### EXERCISE DATA
● ● ● ●

-- ==== Sys2Proof/Decode.lean ====
section
/-! DEFINITION. Decoding of request words and event words, the encoder, and the opcode table's rows
(30_encoding R70 to R74, R80 to R86, R91). -/

namespace Sys2Proof

/-- A word on one of the two ports: a request on `req_word`, an event on `cap_evt`. The port says which of the two
formats of 30_encoding R91 a word has (log 20). -/
inductive FetchWord
  | req (w : ReqWord)
  | evt (w : EvtWord)
  deriving DecidableEq, Repr

/-- Why a word is not an instruction: the event encodings 30_encoding R86 reserves. No request word is refused: each
opcode has a row (30_encoding R73). -/
inductive DecodeError
  /-- A SET word with `VAL[29:1] ≠ 0`. -/
  | reservedSet (val : Val)
  /-- A CFG word with `VAL[29:1] ≠ 0`. -/
  | reservedCfg (val : Val)
  deriving DecidableEq, Repr

/-- `OP = w[35:32]` (30_encoding R70). -/
def opField (w : ReqWord) : BitVec 4 := w.extractLsb' 32 4

/-- `ARG = w[31:0]` (30_encoding R70). -/
def argField (w : ReqWord) : Code := w.extractLsb' 0 32

/-- `KIND = w[31:30]` (30_encoding R80). -/
def kindField (w : EvtWord) : BitVec 2 := w.extractLsb' 30 2

/-- `VAL = w[29:0]` (30_encoding R80). -/
def valField (w : EvtWord) : Val := w.extractLsb' 0 30

/-- The request a word names: the whole opcode map of 30_encoding R71. -/
def decodeReq (w : ReqWord) : Instr :=
  match opField w with
  | 0x0#4 => .reservedOp0 (argField w)
  | 0x1#4 => .init (argField w)
  | 0x2#4 => .sendCmd (argField w)
  | 0x3#4 => .sendRaw (argField w)
  | 0x4#4 => .learn (argField w)
  | 0x5#4 => .reservedOp5 (argField w)
  | 0x6#4 => .reservedOp6 (argField w)
  | 0x7#4 => .reservedOp7 (argField w)
  | 0x8#4 => .reservedOp8 (argField w)
  | 0x9#4 => .reservedOp9 (argField w)
  | 0xA#4 => .reservedOpA (argField w)
  | 0xB#4 => .reservedOpB (argField w)
  | 0xC#4 => .reservedOpC (argField w)
  | 0xD#4 => .reservedOpD (argField w)
  | 0xE#4 => .reservedOpE (argField w)
  | _ => .reservedOpF (argField w)  -- the one value left, 0xF

/-- The level in `VAL[0]` of a SET word: 1 is HIGH, 0 is LOW; none where `VAL[29:1] ≠ 0` (30_encoding R82). -/
def levelOfVal (v : Val) : Option Level :=
  if v = 0#30 then some .low else if v = 1#30 then some .high else none

/-- The outcome in `VAL[0]` of a CFG word; none where `VAL[29:1] ≠ 0` (30_encoding R85). -/
def outcomeOfVal (v : Val) : Option Bool :=
  if v = 0#30 then some false else if v = 1#30 then some true else none

/-- The event a word names (30_encoding R80 to R85); the reserved SET and CFG words of R86 are refused by name. -/
def decodeEvt (w : EvtWord) : Except DecodeError Instr :=
  match kindField w with
  | 0#2 =>
    match levelOfVal (valField w) with
    | some l => .ok (.set l)
    | none => .error (.reservedSet (valField w))
  | 1#2 => .ok (.holdUs (valField w))
  | 2#2 => .ok (.pauseMs (valField w))
  | _ =>
    match outcomeOfVal (valField w) with
    | some ok => .ok (.cfg ok)
    | none => .error (.reservedCfg (valField w))

/-- The decoder, total on the words of both ports. -/
def decode : FetchWord → Except DecodeError Instr
  | .req w => .ok (decodeReq w)
  | .evt w => decodeEvt w

/-- The request word `OP` in 35:32 and `ARG` in 31:0 (30_encoding R70). -/
def reqWord (op : BitVec 4) (arg : Code) : ReqWord := op ++ arg

/-- The event word `KIND` in 31:30 and `VAL` in 29:0 (30_encoding R80). -/
def evtWord (kind : BitVec 2) (val : Val) : EvtWord := kind ++ val

/-- `VAL` of a SET word (30_encoding R82). -/
def valOfLevel : Level → Val
  | .low => 0#30
  | .high => 1#30

/-- `VAL` of a CFG word in the trace (30_encoding R85). -/
def valOfOutcome (ok : Bool) : Val := if ok then 1#30 else 0#30

/-- The word of an instruction (30_encoding R71, R82 to R85). -/
def encode : Instr → FetchWord
  | .init arg => .req (reqWord 0x1 arg)
  | .sendCmd index => .req (reqWord 0x2 index)
  | .sendRaw code => .req (reqWord 0x3 code)
  | .learn arg => .req (reqWord 0x4 arg)
  | .reservedOp0 arg => .req (reqWord 0x0 arg)
  | .reservedOp5 arg => .req (reqWord 0x5 arg)
  | .reservedOp6 arg => .req (reqWord 0x6 arg)
  | .reservedOp7 arg => .req (reqWord 0x7 arg)
  | .reservedOp8 arg => .req (reqWord 0x8 arg)
  | .reservedOp9 arg => .req (reqWord 0x9 arg)
  | .reservedOpA arg => .req (reqWord 0xA arg)
  | .reservedOpB arg => .req (reqWord 0xB arg)
  | .reservedOpC arg => .req (reqWord 0xC arg)
  | .reservedOpD arg => .req (reqWord 0xD arg)
  | .reservedOpE arg => .req (reqWord 0xE arg)
  | .reservedOpF arg => .req (reqWord 0xF arg)
  | .set level => .evt (evtWord 0 (valOfLevel level))
  | .holdUs d => .evt (evtWord 1 d)
  | .pauseMs d => .evt (evtWord 2 d)
  | .cfg ok => .evt (evtWord 3 (valOfOutcome ok))

/-- One row of spec/opcode_table.json: a word of `width` bits is of the row when its bits under `mask` are `pattern`. -/
structure TableRow where
  mnemonic : String
  width : Nat
  pattern : Nat
  mask : Nat
  deriving DecidableEq, Repr

/-- The rows of the 36-bit requests. -/
def requestRows : List TableRow :=
  [⟨"INIT", 36, 0x100000000, 0xF00000000⟩, ⟨"SEND_CMD", 36, 0x200000000, 0xF00000000⟩,
   ⟨"SEND_RAW", 36, 0x300000000, 0xF00000000⟩, ⟨"LEARN", 36, 0x400000000, 0xF00000000⟩,
   ⟨"RESERVED_OP0", 36, 0x000000000, 0xF00000000⟩, ⟨"RESERVED_OP5", 36, 0x500000000, 0xF00000000⟩,
   ⟨"RESERVED_OP6", 36, 0x600000000, 0xF00000000⟩, ⟨"RESERVED_OP7", 36, 0x700000000, 0xF00000000⟩,
   ⟨"RESERVED_OP8", 36, 0x800000000, 0xF00000000⟩, ⟨"RESERVED_OP9", 36, 0x900000000, 0xF00000000⟩,
   ⟨"RESERVED_OPA", 36, 0xA00000000, 0xF00000000⟩, ⟨"RESERVED_OPB", 36, 0xB00000000, 0xF00000000⟩,
   ⟨"RESERVED_OPC", 36, 0xC00000000, 0xF00000000⟩, ⟨"RESERVED_OPD", 36, 0xD00000000, 0xF00000000⟩,
   ⟨"RESERVED_OPE", 36, 0xE00000000, 0xF00000000⟩, ⟨"RESERVED_OPF", 36, 0xF00000000, 0xF00000000⟩]

/-- The rows of the 32-bit events. -/
def eventRows : List TableRow :=
  [⟨"SET", 32, 0x00000000, 0xFFFFFFFE⟩, ⟨"HOLD_US", 32, 0x40000000, 0xC0000000⟩,
   ⟨"PAUSE_MS", 32, 0x80000000, 0xC0000000⟩, ⟨"CFG", 32, 0xC0000000, 0xFFFFFFFE⟩]

/-- The instruction's mnemonic in spec/opcode_table.json. -/
def Instr.mnemonic : Instr → String
  | .init _ => "INIT"
  | .sendCmd _ => "SEND_CMD"
  | .sendRaw _ => "SEND_RAW"
  | .learn _ => "LEARN"
  | .reservedOp0 _ => "RESERVED_OP0"
  | .reservedOp5 _ => "RESERVED_OP5"
  | .reservedOp6 _ => "RESERVED_OP6"
  | .reservedOp7 _ => "RESERVED_OP7"
  | .reservedOp8 _ => "RESERVED_OP8"
  | .reservedOp9 _ => "RESERVED_OP9"
  | .reservedOpA _ => "RESERVED_OPA"
  | .reservedOpB _ => "RESERVED_OPB"
  | .reservedOpC _ => "RESERVED_OPC"
  | .reservedOpD _ => "RESERVED_OPD"
  | .reservedOpE _ => "RESERVED_OPE"
  | .reservedOpF _ => "RESERVED_OPF"
  | .set _ => "SET"
  | .holdUs _ => "HOLD_US"
  | .pauseMs _ => "PAUSE_MS"
  | .cfg _ => "CFG"

/-- The word `w` of `width` bits is of the row `r`. -/
def TableRow.covers (r : TableRow) : FetchWord → Bool
  | .req w => r.width == 36 && (w.toNat &&& r.mask) == r.pattern
  | .evt w => r.width == 32 && (w.toNat &&& r.mask) == r.pattern

/-- Two rows of one width have no word in common: some bit both rows fix differs. -/
def TableRow.apart (r t : TableRow) : Bool :=
  ((r.pattern ^^^ t.pattern) &&& (r.mask &&& t.mask)) != 0

/-- What the decoder reads from a word numbered as the opcode table numbers it: a word of at most 32 bits is an event
word, a longer one a request word; bits above the format's width make it no word (log 20). -/
def decodeTableWord (nbits w : Nat) : Option Instr :=
  if nbits ≤ 32 then
    if w < 2 ^ 32 then (decode (.evt (BitVec.ofNat 32 w))).toOption else none
  else
    if w < 2 ^ 36 then (decode (.req (BitVec.ofNat 36 w))).toOption else none

end Sys2Proof
end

● ● ● ●

In the listing above, find the line with "reservedSet (val : Val)" and the line with "0xE#4 => .reservedOpE (argField w)". Output those two lines and every line between them, exactly as written.

### RESULT BELOW
  | reservedSet (val : Val)
  /-- A CFG word with `VAL[29:1] ≠ 0`. -/
  | reservedCfg (val : Val)
  deriving DecidableEq, Repr

/-- `OP = w[35:32]` (30_encoding R70). -/
def opField (w : ReqWord) : BitVec 4 := w.extractLsb' 32 4

/-- `ARG = w[31:0]` (30_encoding R70). -/
def argField (w : ReqWord) : Code := w.extractLsb' 0 32

/-- `KIND = w[31:30]` (30_encoding R80). -/
def kindField (w : EvtWord) : BitVec 2 := w.extractLsb' 30 2

/-- `VAL = w[29:0]` (30_encoding R80). -/
def valField (w : EvtWord) : Val := w.extractLsb' 0 30

/-- The request a word names: the whole opcode map of 30_encoding R71. -/
def decodeReq (w : ReqWord) : Instr :=
  match opField w with
  | 0x0#4 => .reservedOp0 (argField w)
  | 0x1#4 => .init (argField w)
  | 0x2#4 => .sendCmd (argField w)
  | 0x3#4 => .sendRaw (argField w)
  | 0x4#4 => .learn (argField w)
  | 0x5#4 => .reservedOp5 (argField w)
  | 0x6#4 => .reservedOp6 (argField w)
  | 0x7#4 => .reservedOp7 (argField w)
  | 0x8#4 => .reservedOp8 (argField w)
  | 0x9#4 => .reservedOp9 (argField w)
  | 0xA#4 => .reservedOpA (argField w)
  | 0xB#4 => .reservedOpB (argField w)
  | 0xC#4 => .reservedOpC (argField w)
  | 0xD#4 => .reservedOpD (argField w)
  | 0xE#4 => .reservedOpE (argField w)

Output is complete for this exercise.